Platreef of Ivanhoe mines in South Africa, 28.5 million PGM's in the M&I. well know salesman at the helm there, Japan firm bought 10% of the deposit for 280 million. Underground starting at 700 metres on down...entire mills concentrators,etc will be underground as well to soften their footprint as they say...good pitch...but it is smarter more cost effective to take out the 1% of the rock you will use and keep the 99% waste rock or tailings down there...rather than taking 100 percent out and returning 99%,,,from an environmental perspective it makes it easy to sell...out of sight out of mind, so to speak...in reality...they have no choice at those depths...kinda of like Duluth Metals in MN. We are at surface, almost sticking out of the Earth, kind of like Polymet in MN. Back to Platreef and the amount of shares that make up this company.
http://www.ivanhoemines.com/s/StockInfo.asp
Shares have been nailed this year...they have 529,061,000 million shares...wow
and they have about 9% shares short!! From a Mr Friedland deposit?
http://finance.yahoo.com/news/ivanhoe-mines-begin-sinking-bulk-112247119.html

underground mines cost billions to fire up


heading to Canada: Platinum Group Metals 17.5 million PGM's at Waterberg
they have 419,000,000 shares trading on the NYSE just over a dollar



http://platinumgroupmetals.net/news_releases/2013/index.php?&content_id=398

for the discussion here, estimating the M&I will possibly get to 14-16 million PGM's by spring...would you rather have a company with 99,000,000 shares, and a near surface deposit, in a mining juristiction?

or in this neighborhood I grew up in that every environMental-ist on the planet is fighting?
http://www.polymetmining.com/wp-content/uploads/2013/02/2012_panels_coppernickelpgm_september2012.pdf

I own property in this region, I do not want my lakes, drinking water and planet destroyed...but I understand mining will happen with a lessor footprint than we did years back...mine closure plans and up front funds for cleanup are required...no brainer...next.

NKL management is looking at a staged production of higher grades with a lower CAPEX at startup of 300-400 million.
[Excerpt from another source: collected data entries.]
/-- What was emitted before a scan goes on joins what the scan emits. -/
theorem ScanDone.after {s u : State} {vs us : List RowUnit} {n rc : Nat} {lb : List Byte}
    (h : ScanDone (atPass n rc lb (emit (encodeRow vs) s)) u us) : ScanDone s u (vs ++ us) := by
  obtain ⟨r, hr, rfl⟩ := h
  refine ⟨r, hr, ?_⟩
  rw [encodeRow_append, emit_append]
  rfl

/-- One pass with bytes equal to the current one behind it (R92). -/
theorem repeatBranch_eq {b : Byte} {k : Nat} {s : State} (h1 : 1 ≤ k) (h2 : k ≤ 128) (hlb : s.lb.length ≤ 128) :
    repeatBranch b (setRc k s) = atPass (s.ip + k + 1) k [] (emit (encodeRow (flushUnits s.lb ++ [.rep (k + 1) b])) s) := by
  rw [repeatBranch, flush_eq _ (by simpa using hlb), encodeRow_append, emit_append, encodeRow_cons, encodeRow_nil,
    List.append_nil, RowUnit.bytes, ← repeatTag_eq k h1 h2,
    show [repeatTag k, b] = [repeatTag k] ++ [b] from rfl, emit_append]
  rfl

/-- One pass with another byte behind it, the buffer full (R95). -/
theorem literalBranch_full {b : Byte} {s : State} (h : (s.lb ++ [b]).length = 128) :
    literalBranch b (setRc 0 s) = atPass (s.ip + 1) 0 [] (emit (encodeRow [.lit (s.lb ++ [b])]) s) := by
  rw [literalBranch, splitLiteral, if_pos (by simpa [Config.litMax] using h),
    flush_eq _ (by simpa using by simp at h; omega), flushUnits, if_neg (by simp)]
  rfl

/-- One pass with another byte behind it, the buffer not full (R93). -/
theorem literalBranch_short {b : Byte} {s : State} (h : (s.lb ++ [b]).length ≠ 128) :
    literalBranch b (setRc 0 s) = atPass (s.ip + 1) 0 (s.lb ++ [b]) (emit (encodeRow []) s) := by
  rw [literalBranch, splitLiteral, if_neg (by simpa [Config.litMax] using h)]
  rfl

/-- The loop of `COMPRESS` and its last flush emit the scan's units (R98). -/
theorem compressLoop_scan (fuel : Nat) (s : State) (row : List Byte) (hlb : s.lb.length < 128) (hrc : s.rc ≤ 128)
    (hf : row.length ≤ fuel) (hr : Memory.readN s.inBuf s.ip row.length = some row)
    (hl : s.ip + row.length = s.inlen) :
    ∃ t, (compressLoop fuel s).andThen (fun t => .go (flush t)) = .go t ∧
      ScanDone s t (scanUnits fuel s.lb row) := by
  have last : ∀ s : State, s.lb.length < 128 → s.rc ≤ 128 → s.ip = s.inlen →
      ScanDone s (flush s) (flushUnits s.lb) := by
    intro s h1 h2 h3
    refine ⟨s.rc, h2, ?_⟩
    rw [flush_eq s (by omega), ← h3]; rfl
  induction fuel generalizing s row with
  | zero =>
    cases row with
    | cons => simp at hf
    | nil => exact ⟨flush s, rfl, last s hlb hrc hl⟩
  | succ fuel ih =>
    cases row with
    | nil =>
      simp only [List.length_nil, Nat.add_zero] at hl
      exact ⟨flush s, by rw [compressLoop, if_neg (by omega)]; rfl, last s hlb hrc hl⟩
    | cons b row =>
      rw [readN_cons] at hr
      simp only [List.length_cons] at hl hf
      have hrl := runLength_le b 128 row
      have hcount : countRun s b Config.runExtraMax 0 = .ok (runLength b 128 row) := by
        have := countRun_eq (s := s) (b := b) 128 0 (cs := row) (by simpa using hr.2) (by omega)
        rw [Nat.zero_add] at this
        exact this
      rw [compressLoop, if_pos (by omega), compressPass, readIn_eq_ok.2 hr.1]
      simp only [hcount]
      unfold scanUnits
      generalize runLength b 128 row = k at hrl
      have hdrop := Memory.readN_sub hr.2 k (row.length - k) (by omega)
      rw [List.take_of_length_le (by simp)] at hdrop
      by_cases h1 : 1 ≤ k
      · rw [if_pos h1, if_pos h1, repeatBranch_eq h1 hrl.1 (by omega)]
        obtain ⟨t, ht, hst⟩ := ih
          (atPass (s.ip + k + 1) k [] (emit (encodeRow (flushUnits s.lb ++ [.rep (k + 1) b])) s))
          (row.drop k) (by simp) hrl.1 (by simp; omega)
          (by rw [show s.ip + 1 + k = s.ip + k + 1 by omega] at hdrop; simpa using hdrop)
          (by simp; omega)
        refine ⟨t, ht, ?_⟩
        have := ScanDone.after hst
        simpa using this
      · obtain rfl : k = 0 := by omega
        rw [if_neg h1, if_neg h1]
        by_cases h2 : (s.lb ++ [b]).length = 128
        · rw [if_pos h2, literalBranch_full h2]
          obtain ⟨t, ht, hst⟩ := ih
            (atPass (s.ip + 1) 0 [] (emit (encodeRow [.lit (s.lb ++ [b])]) s))
            row (by simp) (by simp) (by omega) (by simpa using hr.2) (by simp; omega)
          have := ScanDone.after hst
          exact ⟨t, ht, by simpa using this⟩
        · rw [if_neg h2, literalBranch_short h2]
          obtain ⟨t, ht, hst⟩ := ih
            (atPass (s.ip + 1) 0 (s.lb ++ [b]) (emit (encodeRow []) s))
            row (by simp at h2 ⊢; omega) (by simp) (by omega) (by simpa using hr.2) (by simp; omega)
          have := ScanDone.after (vs := []) hst
          exact ⟨t, ht, by simpa using this⟩

/-- The body of `COMPRESS` on a written row, from a state with nothing pending. -/
theorem compressBody_scan {s : State} {row : List Byte} (h0 : s.ip = 0) (hlb : s.lb = []) (hrc : s.rc ≤ 128)
    (hr : inRow s = some row) :
    ∃ t, compressBody s = .go t ∧ ScanDone s t (scanUnits s.inlen [] row) := by
  have hl : row.length = s.inlen := Memory.readN_length hr
  have := compressLoop_scan s.inlen s row (by simp [hlb]) hrc (by omega) (by rw [h0, hl]; exact hr) (by omega)
  rw [hlb] at this
  exact this

end Sys2Proof.Machine
end

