/-- Reset makes the invariant true, whatever the registers held, where the buffers are in their canonical form. -/
theorem resetBlock_inv {s : State} (hin : Memory.wf s.inBuf = true) (hout : Memory.wf s.outBuf = true)
    (himg : Image.wf s.img = true) : Inv (resetBlock s) := by
  have d : DataInv (resetBlock s) := ⟨hin, hout, himg, by simp [Rested], by simp, by simp⟩
  exact d.inv_of_idle rfl nofun rfl

theorem hostMove_inv {m : HostMove} {s t : State} (hb : s.busy = false) (h : Inv s)
    (hn : hostMove m s = .next t) : Inv t := by
  rcases hostMove_cases hb hn with ⟨hw, -, rfl⟩ | ⟨row, -, -, -, rfl⟩ | ⟨-, rfl⟩ | ⟨c, -, rfl | ⟨i, hi, hx⟩⟩
  · exact h.of_sameBlockSide hb (hostWrite_blockSide hw s) (h.data.hostWrite hw)
  · exact h.of_sameBlockSide hb { SameBlockSide.refl s with }
      { h.data with inWf := Memory.wf_writeAll _ 0 row h.inWf }
  · exact resetBlock_inv h.inWf h.outWf h.imgWf
  · exact h
  · exact exec_operation_inv (layerOf_decodeOp hi) h hx

/-! ### The unit at the cursor -/

/-- How a unit ends that does not stop the model: the cursor stays inside the row, or MalformedInput is raised at
the tag before anything is written (R114, R115). -/
def UnitEnd (s : State) : Flow → Prop
  | .go t => t.ip ≤ s.inlen
  | .raised t => t = raise .malformedInput s.ip s
  | .stop _ => True

theorem litBody_unitEnd (n : Nat) (s : State) : UnitEnd s (litBody n s) := by
  unfold litBody
  split
  · exact rfl
  · next hfit =>
    split
    · trivial
    · exact Nat.le_of_not_lt hfit

theorem repBody_unitEnd (m : Nat) (s : State) : UnitEnd s (repBody m s) := by
  unfold repBody
  split
  · exact rfl
  · next hfit =>
    split
    · trivial
    · exact Nat.le_of_not_lt hfit

theorem decompressPass_unitEnd (s : State) : UnitEnd s (decompressPass s) := by
  unfold decompressPass
  split
  · trivial
  · split
    · exact repBody_unitEnd _ s
    · exact litBody_unitEnd _ s

/-- A unit that goes on keeps the invariant where its result fits `CAP_OUT`. -/
theorem unit_go_inv {s t : State} (hb : s.busy = true) (h : Inv s) (hu : decompressPass s = .go t)
    (hc : t.outlen ≤ s.par.capOut) : Inv t := by
  have keeps := decompressPass_keeps s
  have working := decompressPass_working s
  have hend := decompressPass_unitEnd s
  rw [hu] at keeps working hend
  have k : BodyKeeps s t := keeps
  have w : SameWorking s t := working
  have d : DataInv t := h.data.of_bodyKeeps k (FlowAll.rested (r := .go t) w h.data.rested) hc
  obtain ⟨hdone, hfault, -⟩ := h.running hb
  have hfault' : t.fault = .none := k.fault.trans hfault
  exact {
    inWf := d.inWf
    outWf := d.outWf
    imgWf := d.imgWf
    rcBound := d.rested.2
    lbEmpty := d.rested.1
    outHeld := d.outHeld
    outWritten := (isSome_outRow t).2 d.outWritten
    running := fun _ => ⟨k.done.trans hdone, hfault', k.hostSide.inlen ▸ hend⟩
    doneNoFault := fun _ => hfault'
    detail := by rw [hfault']; exact k.finfo.trans (h.finfo_of_noFault hfault) }

theorem busyStep_inv {s t : State} (hb : s.busy = true) (h : Inv s) (hn : step s = .next t) : Inv t := by
  obtain ⟨-, hfault, -⟩ := h.running hb
  rcases step_busy_cases hb hn with ⟨-, rfl⟩ | ⟨-, _, -, ⟨_, hu, hc, rfl⟩ | hu⟩
  · exact h.data.inv_epilogue hfault (h.finfo_of_noFault hfault)
  · exact unit_go_inv hb h hu hc
  · have hend := decompressPass_unitEnd s
    rw [hu] at hend
    obtain rfl : t = raise .malformedInput s.ip s := hend
    exact h.data.inv_raise rfl

theorem idleStep_inv {s t : State} (hb : s.busy = false) (h : Inv s) (hn : step s = .next t) : Inv t := by
  rcases step_idle_cases hb hn with ⟨-, rfl⟩ | ⟨m, ms, -, hm⟩
  · exact h
  · exact hostMove_inv (s := { s with host := ms }) hb (h.takeMove ms) hm

/-! ### The obligations -/

/-- Settles O55: a busy step ends the interpretation or runs one unit, an idle one waits or takes a move of the host,
and each of these keeps the invariant. -/
theorem everyStepKeepsTheInvariant : Obligations.EveryStepKeepsTheInvariant := by
  intro s t h hn
  cases hb : s.busy with
  | true => exact busyStep_inv hb h hn
  | false => exact idleStep_inv hb h hn

/-- Settles O54: the state after a first reset is one that reset leaves, its buffers empty. -/
theorem invariantHoldsAtReset : Obligations.InvariantHoldsAtReset := by
  obtain ⟨hin, hout, himg⟩ := reset_buffers_wf
  exact resetBlock_inv hin hout himg

end Sys2Proof.Machine

/-! PROOFS, family 10_state: what one step runs (O8, O9, O11, O13, O14). -/
namespace Sys2Proof.Machine

/-! ### The three ways a step comes to its instruction -/

/-- A busy step runs the unit whose tag lies at `IP` (R24, R111). -/
theorem step_unit {s : State} {t : Byte} (hb : s.busy = true) (hi : s.ip < s.inlen)
    (ht : Memory.read s.inBuf s.ip = some t) : step s = exec (decodeTag t) s := by
  rw [step_busy hb, interpretNext, if_pos hi, readIn_eq_ok.2 ht]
This is solid reasoning and the bankers down the road these days want to see this type of mining...less risk for them with a faster payback.

to add one situation, acute skills shortage: Many areas around the planet are having issues finding quality skilled workers...We are in the Yukon and the company has expressed that they have a good working relationship with the local First Nations Group. This is mining country!!
Steps mining and metals companies can take to respond to this risk:
Source skills from aligned sectors and a broader demographic
Account for demographic and diversity factors when making investment decisions
Initiate programs that encourage semi-skilled and retired workers to re-enter the work-force
Target initiatives to retain critical skills held by older workers close to retirement
Create employment packages focused on career development opportunities
Implement early labor scheduling and sourcing within mine planning
Develop sustainable skills development programs to fill these gaps
Develop strategic alliances with institutions and communities
go to pages 9 & 10 of the latest presentation
http://www.prophecyplat.com/pdf/Prophecy_Platinum_Corporate_Presentation.pdf

glad I got a nap in with the NASCAR rain delay...

seriously, when the investment world 'wakes' up again to mining the minerals we consumers use daily and the miners that dig em up...this company is one to recon with.